Fast chargers provide direct DC charging to the battery.

Minimizing charging time while optimizing system efficiency is a major focus for DC Fast chargers. Component selection, voltage range and load requirements, operating costs, temperature, ruggedness and environmental protection, and reliability must be considered when designing these systems.

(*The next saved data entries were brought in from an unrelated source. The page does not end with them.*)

-- ==== Sys2Proof/Machine/Step.lean ====
section
/-! DEFINITION. One step: the command at the front of the queue, performed on the panel with the queue's rest. -/

namespace Sys2Proof.Machine

/-- One step: the command at the front with the queue's rest; on an empty queue dial time passes. -/
def step (s : State) : Host.Outcome State Fault Refusal :=
  match s.pending with
  | [] => .next { s with panel := s.panel.idle }
  | c :: rest => exec c { s with pending := rest }

/-- The state with the command that a word spells at the front of its queue. -/
def State.withFetchWord (s : State) (nbits w : Nat) : State :=
  match decodeTableWord nbits w with
  | none => s
  | some c => { s with pending := c :: s.pending }

end Sys2Proof.Machine
end

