/-- THERMISTOR_READ, FLOW_PULSE, COOLANT_EVALUATION, ABRUPT_STOP, SHED_LIFT and ORDERLY_STOP complete (R428–R432, R525, R526): readings are held; the flow is
evaluated each 100 ms; a cause of an abrupt stop sheds the panel and sets its alert; the shed lifts when flow and outlet have recovered; one
that has not lifted in 2 s takes the panel out of service. -/
def Completion.CoolantCompletes : Prop :=
  ∀ (s : State), s.panel.live →
    (let p := s.panel
     (∀ a b : Int, p.pow.badIn = none → p.pow.badOut = none →
       ∃ t, exec (.thermistorRead (some a) (some b)) s = .next t ∧ t.panel.pow.tin = some a ∧
        t.panel.pow.tout.head? = some (p.dial, b) ∧ bits (t.panel.sh Reg.THM_COOL) 21 11 = min 2047 a.toNat ∧
        bits (t.panel.sh Reg.THM_COOL) 10 0 = min 2047 b.toNat) ∧
     (∃ t, exec .flowPulse s = .next t ∧ t.panel.pow.pulses.head? = some p.dial) ∧
     (p.pow.coolAt + 100000000 ≤ p.dial →
       ∃ t, exec .coolantEvaluation s = .next t ∧ t.panel.pow.coolAt = p.dial ∧
        bits (t.panel.sh Reg.THM_COOL) 31 22 = min 1023 (min p.meterFlow (p.heatFlow.getD p.meterFlow))) ∧
     (p.pow.stopAt = none → p.stopCause →
       ∃ t, exec .abruptStop s = .next t ∧ t.panel.pow.stopAt = some p.dial ∧ t.panel.shedding ∧
        (t.panel.sh Reg.THM_COOL_ALERT).testBit 28 ∧
        t.panel.sh Reg.THM_COOL_SHED_CNT = min cntTop (p.sh Reg.THM_COOL_SHED_CNT + 1)) ∧
     (∀ t0 t1, p.pow.stopAt = some t0 → p.pow.fineFlow = some t1 → t1 + 100000000 ≤ p.dial → p.outletRise 100000000 1 = false →
       ∃ t, exec .shedLift s = .next t ∧ t.panel.pow.stopAt = none ∧ (t.panel.sh Reg.THM_COOL_ALERT).testBit 28 = false ∧
        t.panel.shedding = (p.sh Reg.PWR_IN).testBit 7) ∧
     (∀ t0, p.pow.stopAt = some t0 → t0 + 2000000000 ≤ p.dial → (p.sh Reg.THM_COOL_ALERT).testBit 27 = false →
       ∃ t, exec .orderlyStop s = .next t ∧ t.panel.fatal ∧ (t.panel.sh Reg.THM_COOL_ALERT).testBit 27 ∧
        ∀ h, h < 24 → (t.panel.hub h).lost))


/-! ### Start-up -/

/-- PANEL_START, STAGE_COMPLETE, STAGE_TIMEOUT and CROWN_ABSENT complete (R436–R440, R446): a start samples the straps, its kind as R446 says, over fuses
and flash alone; stage 1 leads to stage 2 with the record of each crown that completes it; stage 10 ends the start, ready with its
service up, or failed; a stage that may not end late fails the start at its limit; an absent crown is lost. -/
def Completion.StartsComplete : Prop :=
  (∀ (s : State) (straps : Straps), s.panel.boot.latched = false → (s.panel.live = false ∨ s.panel.boot.straps = none) →
    ∃ t, exec (.panelStart straps) s = .next t ∧ t.panel.boot.straps = some straps ∧
      t.panel.fullStart = s.panel.wantsFull straps s.panel.boot.forceFull ∧ t.panel.cores = [] ∧ t.panel.hubs = [] ∧
      t.panel.crowns = [] ∧ t.panel.fuses = s.panel.fuses ∧ t.panel.boot.repairs = s.panel.flash.repair ∧
      t.panel.flash.starts = if t.panel.fullStart then 0 else s.panel.flash.starts + 1) ∧
  (∀ (s : State) (o : StageOutcome), s.panel.live → s.panel.starting → s.panel.stage = 1 → o.elapsedUs ≤ 50000 → o.crownOk ≠ [] →
    ∃ t, exec (.stageComplete o) s = .next t ∧ t.panel.stage = 2 ∧ t.panel.bootState = 0 ∧
      ∀ c ∈ o.crownOk, t.panel.sh (recOff 1 c.num) % 65536 = 257) ∧
  (∀ (s : State) (o : StageOutcome), s.panel.live → s.panel.starting → s.panel.stage = 10 → s.panel.crownsKnown →
    o.elapsedUs ≤ 1000000 →
    (s.panel.svcReady → ∃ t, exec (.stageComplete o) s = .next t ∧ t.panel.bootState = 1 ∧ t.panel.serving ∧
      t.panel.flash.repair = s.panel.boot.repairs) ∧
    (s.panel.svcReady = false → ∃ t, exec (.stageComplete o) s = .next t ∧ t.panel.bootState = 2)) ∧
  (∀ (s : State), s.panel.live → s.panel.starting → s.panel.crownsKnown →
    (s.panel.stage ∉ [5, 6, 8, 9] → ∃ t, exec .stageTimeout s = .next t ∧ t.panel.bootState = 2) ∧
    (s.panel.stage = 5 → (∀ c, s.panel.inUse c 3 = none) →
      ∃ t, exec .stageTimeout s = .next t ∧ t.panel.bootState = 0 ∧ t.panel.stage = 6)) ∧
  (∀ (s : State) (c : Crown), s.panel.live → s.panel.starting → s.panel.stage = 3 → c ∉ s.panel.boot.records →
    c.other ∈ s.panel.boot.records → (s.panel.crown c).lost = false →
    ∃ t, exec (.crownAbsent c) s = .next t ∧ (t.panel.crown c).lost)
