theorem CrownDie.tables_wrap (k : CrownDie) {o : Nat} (n : Nat) (h : Reg.CTX_STEPS ≠ o) : (k.wrap o n).tables = k.tables := by
  simp only [CrownDie.tables, CrownDie.engine, k.rd_wrap_other n h]
  rfl

theorem Panel.alike_cbump (p : Panel) (c : Crown) {o : Nat} (n : Nat) (h : Reg.CTX_STEPS ≠ o) :
    p.Alike CrownDie.tables (p.cbump c o n) := (Panel.Alike.refl p).modCrown fun k => k.tables_bump n h

/-- A view that shows nothing of what a record delivered changes. -/
structure OutputBlind {β : Type} (view : CrownDie → β) : Prop where
  mail : MailBlind view
  fab : ∀ (k : CrownDie) f, view { k with fab := f } = view k
  tokens : ∀ k : CrownDie, view (k.wrap Reg.CTX_TOKENS 1) = view k
  losses : ∀ k : CrownDie, view (k.bump Reg.CTX_OUT_LOST_CNT) = view k

theorem outputBlind_tables : OutputBlind CrownDie.tables :=
  ⟨mailBlind_tables, fun _ _ => rfl, fun k => k.tables_wrap 1 (by decide), fun k => k.tables_bump 1 (by decide)⟩

theorem outputBlind_commits : OutputBlind CrownDie.commits := ⟨fun _ _ _ _ _ _ => rfl, fun _ _ => rfl, fun _ => rfl, fun _ => rfl⟩

section
variable {β : Type} {view : CrownDie → β} {p q : Panel} (ho : OutputBlind view) (h : p.Alike view q)
include ho h

theorem Panel.Alike.fabPump {c : Crown} {key : Nat} : p.Alike view (q.fabPump c key) := by
  unfold Panel.fabPump
  dsimp only
  split_ifs
  · exact h
  · exact .peerSend ho.mail (h.modCrown fun k => ho.fab k _)

theorem Panel.Alike.deliver {c : Crown} {e : CtxEntry} {bs : List Byte} : p.Alike view (q.deliver c e bs) := by
  unfold Panel.deliver
  extract_lets last r key
  have hr : p.Alike view r := .ite h (h.modCrown ho.tokens)
  clear_value r
  split_ifs
  · exact .fabPump ho (hr.modCrown fun k => ho.fab k _)
  · exact hr.upd
  · exact hr.modCrown ho.losses
  · exact hr

end

/-- A delivered record leaves the tables. -/
theorem Panel.alike_deliver (p : Panel) (c : Crown) (e : CtxEntry) (bs : List Byte) :
    p.Alike CrownDie.tables (p.deliver c e bs) := (Panel.Alike.refl p).deliver outputBlind_tables

theorem Panel.alike_deliverAll (p : Panel) (c : Crown) (e : CtxEntry) (recs : List (List Byte)) :
    p.Alike CrownDie.tables (recs.foldl (fun p bs => p.deliver c e bs) p) :=
  (Panel.Alike.refl p).foldl fun _ _ h => h.trans (Panel.alike_deliver ..)

theorem Panel.alike_commitRecs (p : Panel) (c : Crown) (e : CtxEntry) (recs : List (List Byte)) (standby : Nat) :
    p.Alike CrownDie.tables (p.commitRecs c e recs standby) :=
  .ite (p.alike_deliverAll c e recs) ((Panel.Alike.refl p).modCrown fun _ => rfl)

/-- Tables that stay leave the engines that were there. -/
theorem Panel.Alike.andTables {p q r : Panel} (h : p.Alike CrownDie.engine q) (h' : q.Alike CrownDie.tables r) :
    p.Alike CrownDie.engine r := h.trans h'.engines

/-- The panel once the final record of a context has gone out, waits for its mirror, or is known to be lost. -/
def Panel.lastRecord (p : Panel) (c : Crown) (e : CtxEntry) (reason status : Nat) (lost : Bool) : Panel :=
  let bs := recBytes e.handle e.pos 0xFFFFFFFF 0 status false false false e.replay reason true
  if lost then p.cbump c Reg.CTX_OUT_LOST_CNT
  else if (p.crown c).commits.any (·.handle = e.handle) then p.commitRecs c e [bs] 0
  else p.deliver c e bs

theorem Panel.alike_lastRecord (p : Panel) (c : Crown) (e : CtxEntry) (reason status : Nat) (lost : Bool) :
    p.Alike CrownDie.tables (p.lastRecord c e reason status lost) :=
  .ite (p.alike_cbump c (o := Reg.CTX_OUT_LOST_CNT) 1 (by decide)) (.ite (Panel.alike_commitRecs ..) (Panel.alike_deliver ..))

/-- The entry of a context that drains. -/
def CtxEntry.drained (e : CtxEntry) : CtxEntry := { e with state := 5, cancel := false, failing := none, waiting := false }

/-- A context that ends in a slot drains there. -/
theorem Panel.ent_finishCtx {p : Panel} (hp : p.crownLives) (n : Nat) (e : CtxEntry) (reason status : Nat) (lost : Bool) :
    (p.finishCtx (.slot n) e reason status lost).ent n = e.drained :=
  Panel.ent_setEnt ((p.alike_lastRecord _ e reason status lost).engines.crownLives hp) n e.drained none

/-- A context that can end does so at once when it is in no step. -/
theorem Panel.endCtx_now {p : Panel} {e : CtxEntry} (h0 : e.state ≠ 0) (h5 : e.state ≠ 5) (hstep : p.inStep e.handle = false)
    (w : Place) (reason status : Nat) (lost : Bool) :
    p.endCtx w e reason status lost = p.finishCtx w e reason status lost := by
  rw [Panel.endCtx, if_neg (by simp [h0, h5]), if_neg (by simp [hstep])]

SiC-based components can provide better performance than traditional Si and IGBT components due to their improved operating temperature, better conduction losses, lower leakage currents, higher surge capacity and max voltage ratings, and overall better power density. To take full advantage of these benefits, however, the power conversion topologies must be optimized.

This article will look at several power conversion topologies to consider for fast-charger systems and some tools/resources that are available, as well as a summarized table with several key comparisons.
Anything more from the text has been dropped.